- Movie poster
- Directed by: Janmendra Ahuja
- Produced by: Lakhan Sinha
- Starring: Govinda; Sakshi Shivanand; Divya Dwivedi;
- Music by: Aadesh Shrivastava
- Distributed by: T-Series
- Release date: 6 July 2007;
- Running time: 139 minutes
- Country: India
- Language: Hindi

= Jahan Jaaeyega Hamen Paaeyega =

Jahan Jaaeyega Hamen Paaeyega is a 2007 Indian Hindi-language romantic thriller film directed by Janmendra Ahuja and produced by Dr Lakhan Sinhaa. The film stars Govinda, Sakshi Shivanand, Sharat Saxena, Kader Khan and Mukesh Rishi in the main casts. It was released on 6 July 2007 although it was filmed many years back.

==Synopsis==
Karan (Govinda) loves Anju (Sakshi Sivanand), but when she gets murdered, Karan becomes the main accused and ends up in prison. Innocent, he breaks out of jail to find out the truth. He meets two young boys, Tito and Toni (Vinay Anand and Krishna Abhishek), who realize that Karan is a convict on the run and there is a huge prize on his head. Karan offers to help them get the money but wants them to help him trace Anju's murderers first. With their help, Karan learns that a group of people was involved in Anju's murder. He starts eliminating them one by one.

==Cast==
- Govinda as Karan / Bobby Singh / Sher Khan
- Sakshi Shivanand as Anju V. Khanna
- Sharat Saxena as Master
- Mukesh Rishi as Inspector Rajat
- Kader Khan as Mr.

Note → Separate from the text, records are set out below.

/-- Registers of block FUS, part 1. -/
def regsFus1 : List RegDesc := [
  ⟨0x10020000, [], [⟨0, 2, .ro, 0x0⟩, ⟨2, 3, .ro, 0x0⟩, ⟨8, 1, .ro, 0x0⟩]⟩,
  ⟨0x10020004, [], [⟨0, 32, .ro, 0x0⟩]⟩,
  ⟨0x10020008, [], [⟨0, 16, .ro, 0x0⟩]⟩,
  ⟨0x1002000C, [], [⟨0, 7, .ro, 0x0⟩]⟩,
  ⟨0x10020010, [], [⟨0, 3, .ro, 0x0⟩]⟩,
  ⟨0x10020014, [], [⟨0, 4, .ro, 0x0⟩, ⟨4, 4, .ro, 0x0⟩]⟩,
  ⟨0x10020018, [], [⟨0, 1, .ro, 0x0⟩, ⟨1, 3, .ro, 0x0⟩, ⟨4, 2, .ro, 0x0⟩, ⟨6, 1, .ro, 0x0⟩, ⟨7, 1, .ro, 0x0⟩]⟩,
  ⟨0x1002001C, [], [⟨0, 32, .ro, 0x0⟩]⟩,
  ⟨0x10020020, [], [⟨0, 32, .ro, 0x0⟩]⟩,
  ⟨0x10020040, [(8, 0x4)], [⟨0, 32, .ro, 0x0⟩]⟩,
  ⟨0x10020060, [(8, 0x4)], [⟨0, 32, .ro, 0x0⟩]⟩,
  ⟨0x10020080, [(8, 0x8)], [⟨0, 28, .ro, 0x0⟩]⟩,
  ⟨0x10020084, [(8, 0x8)], [⟨0, 6, .ro, 0x0⟩, ⟨16, 11, .ro, 0x0⟩]⟩,
  ⟨0x10020100, [], [⟨0, 6, .rw, 0x0⟩, ⟨31, 1, .wo, 0x0⟩]⟩,
  ⟨0x10020104, [], [⟨0, 32, .rw, 0x0⟩]⟩,
  ⟨0x10020108, [], [⟨0, 8, .ro, 0x0⟩, ⟨8, 1, .ro, 0x0⟩]⟩]

/-- Registers of block FUS. -/
def regsFus : List RegDesc :=
  regsFus1

/-- Registers of block BKR, part 1. -/
def regsBkr1 : List RegDesc := [
  ⟨0x10030000, [], [⟨0, 4, .ro, 0x0⟩, ⟨4, 3, .ro, 0x0⟩, ⟨16, 16, .rc, 0x0⟩]⟩,
  ⟨0x10030004, [], [⟨0, 9, .lk, 0xFA⟩]⟩,
  ⟨0x10030008, [], [⟨0, 32, .wo, 0x0⟩]⟩,
  ⟨0x1003000C, [], [⟨0, 1, .wo, 0x0⟩]⟩,
  ⟨0x10030010, [], [⟨0, 32, .rw, 0x0⟩]⟩,
  ⟨0x10030020, [], [⟨0, 4, .ro, 0x1⟩, ⟨4, 8, .ro, 0x0⟩]⟩,
  ⟨0x10030024, [], [⟨0, 1, .w1c, 0x1⟩, ⟨1, 1, .w1c, 0x0⟩, ⟨2, 1, .w1c, 0x0⟩, ⟨3, 1, .w1c, 0x0⟩]⟩,
  ⟨0x10030028, [], [⟨0, 1, .ro, 0x0⟩, ⟨1, 1, .ro, 0x0⟩, ⟨2, 1, .ro, 0x0⟩, ⟨3, 2, .ro, 0x0⟩, ⟨5, 1, .ro, 0x0⟩, ⟨6, 1, .ro, 0x0⟩, ⟨7, 1, .ro, 0x0⟩, ⟨8, 7, .ro, 0x0⟩]⟩,
  ⟨0x1003002C, [], [⟨0, 4, .ro, 0x0⟩, ⟨4, 4, .ro, 0x0⟩]⟩,
  ⟨0x10030030, [], [⟨0, 32, .ro, 0x0⟩]⟩,
  ⟨0x10030038, [], [⟨0, 32, .ro, 0x0⟩]⟩,
  ⟨0x10030034, [], [⟨0, 16, .ro, 0x0⟩, ⟨16, 16, .ro, 0x0⟩]⟩,
  ⟨0x1003003C, [], [⟨0, 16, .ro, 0x0⟩, ⟨16, 16, .ro, 0x0⟩]⟩,
  ⟨0x10030040, [], [⟨0, 2, .ro, 0x0⟩, ⟨2, 1, .ro, 0x0⟩, ⟨8, 8, .ro, 0x0⟩, ⟨16, 16, .ro, 0x0⟩]⟩,
  ⟨0x10030044, [], [⟨0, 32, .ro, 0x0⟩]⟩,
  ⟨0x10030048, [], [⟨0, 16, .ro, 0x0⟩, ⟨16, 16, .ro, 0x0⟩]⟩,
  ⟨0x1003004C, [], [⟨0, 16, .wo, 0x0⟩]⟩]

/-- Registers of block BKR. -/
def regsBkr : List RegDesc :=
  regsBkr1

/-- Registers of block DLR, part 1. -/
def regsDlr1 : List RegDesc := [
  ⟨0x10040000, [], [⟨0, 1, .ro, 0x0⟩, ⟨1, 1, .ro, 0x0⟩, ⟨2, 1, .ro, 0x0⟩, ⟨8, 8, .ro, 0x0⟩, ⟨16, 4, .ro, 0x0⟩, ⟨20, 3, .ro, 0x0⟩]⟩,
  ⟨0x10040004, [], [⟨0, 2, .lk, 0x0⟩]⟩,
  ⟨0x10040008, [], [⟨0, 32, .lk, 0x0⟩]⟩,
  ⟨0x1004000C, [], [⟨0, 8, .lk, 0x1⟩]⟩,
  ⟨0x10040010, [], [⟨0, 32, .rw, 0x0⟩]⟩,
  ⟨0x10040014, [], [⟨0, 32, .ro, 0x0⟩]⟩,
  ⟨0x10040018, [], [⟨0, 32, .ro, 0x0⟩]⟩,
  ⟨0x10040020, [(9, 0x4)], [⟨0, 16, .rc, 0x0⟩]⟩,
  ⟨0x10040044, [], [⟨0, 4, .ro, 0x0⟩, ⟨4, 8, .ro, 0x0⟩, ⟨16, 16, .ro, 0x0⟩]⟩,
  ⟨0x10040048, [], [⟨0, 8, .ro, 0x0⟩, ⟨8, 4, .ro, 0x0⟩, ⟨12, 4, .ro, 0x0⟩, ⟨16, 8, .ro, 0x0⟩]⟩,
  ⟨0x1004004C, [], [⟨0, 10, .ro, 0x0⟩, ⟨16, 10, .ro, 0x0⟩]⟩,
  ⟨0x10040050, [], [⟨0, 1, .w1c, 0x0⟩, ⟨1, 1, .w1c, 0x0⟩, ⟨2, 1, .w1c, 0x0⟩]⟩,
  ⟨0x10040054, [], [⟨0, 3, .rw, 0x0⟩]⟩]

/-- Registers of block DLR. -/
def regsDlr : List RegDesc :=
  regsDlr1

Khanna
- Vinay Anand as Tito
- Krishna Abhishek as Tony
- Raju Srivastav as Mr. Khanna’s Servant

==Songs==
1. "Na Chhoo Na" - Udit Narayan, Sunidhi Chauhan
2. "Banda Ye Janbaaz Hai" - Aadesh Shrivastava
3. "Deewana Mai Deewana" - Aadesh Shrivastava, Sneha Pant
4. "Sala Gaya Kam Se" - Aadesh Shrivastava

==Reception==

===Critical reception===

Taran Adarsh gave the film 2 out of 5, writing, "Sinha's JAAHAN JAYEGA HAMEN PAAYEGA actually tests the patience of the viewer. Fine, you don't expect a riveting storyline from a film of this genre, but you definitely expect laughs, don't you? You expect to be entertained, don't you? Alas, what you get to see is definitely not good, not even bad, it's verrry boring!"